• PROBLEM REQUIREMENTS: Only the lines from the one containing "def newEvents (s" through the last line of the entries are wanted. Transcribe them exactly.

==== DATA TO EXAMINE

-- ==== Sys2Proof/Safety.lean ====
section
/-! DEFINITION. The terms in which claims about the FCR are stated: its invariants, what resets it, which
events answer which instruction, and short names for operations of the table. -/

namespace Sys2Proof

open Machine

/-- The ten rows of the table that are operation words (30_encoding.md R93). -/
def Instr.isOperation : Instr → Bool
  | .nop | .rxb _ | .poll | .start .. | .startMan .. | .startAuto .. | .timeout | .txfail | .flush
  | .brst => true
  | .resetHard .. | .resetSoft .. | .setAddr .. | .setBaud .. | .setUpModeAuto .. | .setUpModeMan ..
  | .setUpInt .. | .setCommA .. | .setCommB .. | .setLed .. | .setRelay .. | .readDist _
  | .respConfig .. | .frameDist .. => false

/-- The exclusive-or of two frames byte by byte: `f.xor e` is `f` with the bits set in `e` flipped
(40_codec.md R109). -/
def Frame.xor (f e : Frame) : Frame :=
  ⟨f.sync ^^^ e.sync, f.cmd ^^^ e.cmd, f.len ^^^ e.len, f.addrHi ^^^ e.addrHi, f.addrLo ^^^ e.addrLo,
   f.data0 ^^^ e.data0, f.data1 ^^^ e.data1, f.status ^^^ e.status, f.checksum ^^^ e.checksum⟩

namespace Machine

/-- 10_state.md R31: a waiting exchange has fewer than nine bytes queued. -/
abbrev State.Settled (s : State) : Prop := s.exst = .wait → s.q.length < 9

/-- The invariant of every run: R31, R32, and of R22, R23 and R27 that a pending exchange has OUTCOME NONE,
that BUSY is never in OUTCOME, and that EXP_KIND is the kind of the expected pair. -/
structure State.Inv (s : State) : Prop where
  settled : s.Settled
  bounded : s.q.length ≤ Config.rxqDepth
  pending : s.exst = .wait → s.outcome = .none
  notBusy : s.outcome ≠ .busy
  kind : s.expKind = kindOf s.expSync s.expCmd

/-- 10_state.md R46: every register and the queue at its reset value. -/
abbrev State.HasResetValues (s : State) : Prop :=
  s.exst = .idle ∧ s.expSync = 0x00#8 ∧ s.expCmd = 0x00#8 ∧ s.expMreq = .none ∧ s.expKind = .config ∧
  s.mode = .manual ∧ s.lastDist = 0x0000#16 ∧ s.lastAddr = 0x0000#16 ∧ s.lastValid = false ∧
  s.respAddr = 0x0000#16 ∧ s.respData = 0x0000#16 ∧ s.respStatus = 0x00#8 ∧ s.outcome = .none ∧
  s.ovr = false ∧ s.ill = false ∧ s.q = []

/-- The transfer resets the FCR: BRST or the reset input (70_reset_and_hazards.md R230). -/
def Fetched.resets : Fetched → Bool
  | .run i => i == .brst
  | .illegal _ => false
  | .resetInput => true

/-- The operation of format S with a mode request (30_encoding.md R94). -/
def startInstr (m : Mreq) (sync cmd : Byte) (addr : Half) (p0 p1 p2 : Byte) : Instr :=
  match m with
  | .none => .start sync cmd addr p0 p1 p2
  | .manual => .startMan sync cmd addr p0 p1 p2
  | .auto => .startAuto sync cmd addr p0 p1 p2

/-- The state that an accepted START* leaves before its settle phase (41_block_ops.md R135): the frame sent,
the exchange open. -/
def opened (s : State) (m : Mreq) (sync cmd : Byte) (f : Frame) : State :=
  { s with exst := .wait, expSync := sync, expCmd := cmd, expMreq := m,
           expKind := if sync = 0x62#8 ∧ cmd = 0x33#8 then .dist else .config,
           outcome := .none, events := s.events ++ [.tx f, .started] }

/-- The mode that a successful exchange leaves (41_block_ops.md R132). -/
def modeAfter (s : State) : UploadMode :=
  if s.expSync = 0x62#8 ∧ s.expCmd = 0x34#8 then
    match s.expMreq with
    | .none => s.mode
    | .manual => .manual
    | .auto => .auto
  else s.mode

/-- The event is the end of an exchange. -/
def Event.isExchDone : Event → Bool
  | .exchDone _ => true
  | .exchDoneResp _ _ _ _ => true
  | _ => false

/-- The five answers of POLL (41_block_ops.md R134). -/
def Event.isPollResponse : Event → Bool
  | .pollBusy | .pollNotAuto | .pollNone | .sample _ _ | .discard _ => true
  | _ => false

/-- The four answers of a START* (41_block_ops.md R135). -/
def Event.isStartResponse : Event → Bool
  | .started | .rejected .busy | .rejected .modeConflict | .rejected .paramError => true
  | _ => false

/-- The response events that the rule of an operation names (10_state.md R43, R44; 41_block_ops.md R133 to
R140), none for a row that is no operation. -/
def responds (i : Instr) (e : Event) : Bool :=
  match i with
  | .nop | .flush | .brst => e == .done
  | .rxb b => e == .done || e == .overrun b
  | .poll => e.isPollResponse
  | .start .. | .startMan .. | .startAuto .. => e.isStartResponse
  | .timeout => e == .exchDone .timeout || e == .ignored
  | .txfail => e == .exchDone .transportError || e == .ignored
  | .resetHard .. | .resetSoft .. | .setAddr .. | .setBaud .. | .setUpModeAuto .. | .setUpModeMan ..
  | .setUpInt .. | .setCommA .. | .setCommB .. | .setLed .. | .setRelay .. | .readDist _
  | .respConfig .. | .frameDist .. => false

/-- A window that POLL accepts (41_block_ops.md section 4): the nine bytes at the head are a structurally
valid distance frame. -/
def validWindow (bs : List Byte) : Bool :=
  match peek9 bs with
  | some w => validate w 0x62#8 0x33#8 == .ok
  | none => false

/-- The Sample event of a window (41_block_ops.md R134). -/
def sampleOf (w : Frame) : Event := .sample (cat16 w.addrHi w.addrLo) (cat16 w.data0 w.data1)

/-- A number of bytes of which some bit position is set in an odd number (40_codec.md R109). -/
def oddFlips (bs : List Byte) : Prop := ∃ j, j < 8 ∧ (bs.countP fun b => b.getLsbD j) % 2 = 1

/-- The events of one step: what is new in the history. -/
def newEvents (s t : State) : List Event := t.events.drop s.events.length

/-- The transfer that the next step takes, decoded. -/
def nextFetched (s : State) : Option Fetched := s.port.head?.map fetchItem

/-- The next transfer resets the FCR. -/
def nextResets (s : State) : Prop := ∃ f, nextFetched s = some f ∧ f.resets = true

/-- The word of POLL (41_block_ops.md R134). -/
abbrev pollWord : OpWord := 0x2000000000000000#64

end Machine

end Sys2Proof
end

========

• SOLUTION TO THIS PROBLEM:
def newEvents (s t : State) : List Event := t.events.drop s.events.length

/-- The transfer that the next step takes, decoded. -/
def nextFetched (s : State) : Option Fetched := s.port.head?.map fetchItem

/-- The next transfer resets the FCR. -/
def nextResets (s : State) : Prop := ∃ f, nextFetched s = some f ∧ f.resets = true

/-- The word of POLL (41_block_ops.md R134). -/
abbrev pollWord : OpWord := 0x2000000000000000#64

end Machine

end Sys2Proof
end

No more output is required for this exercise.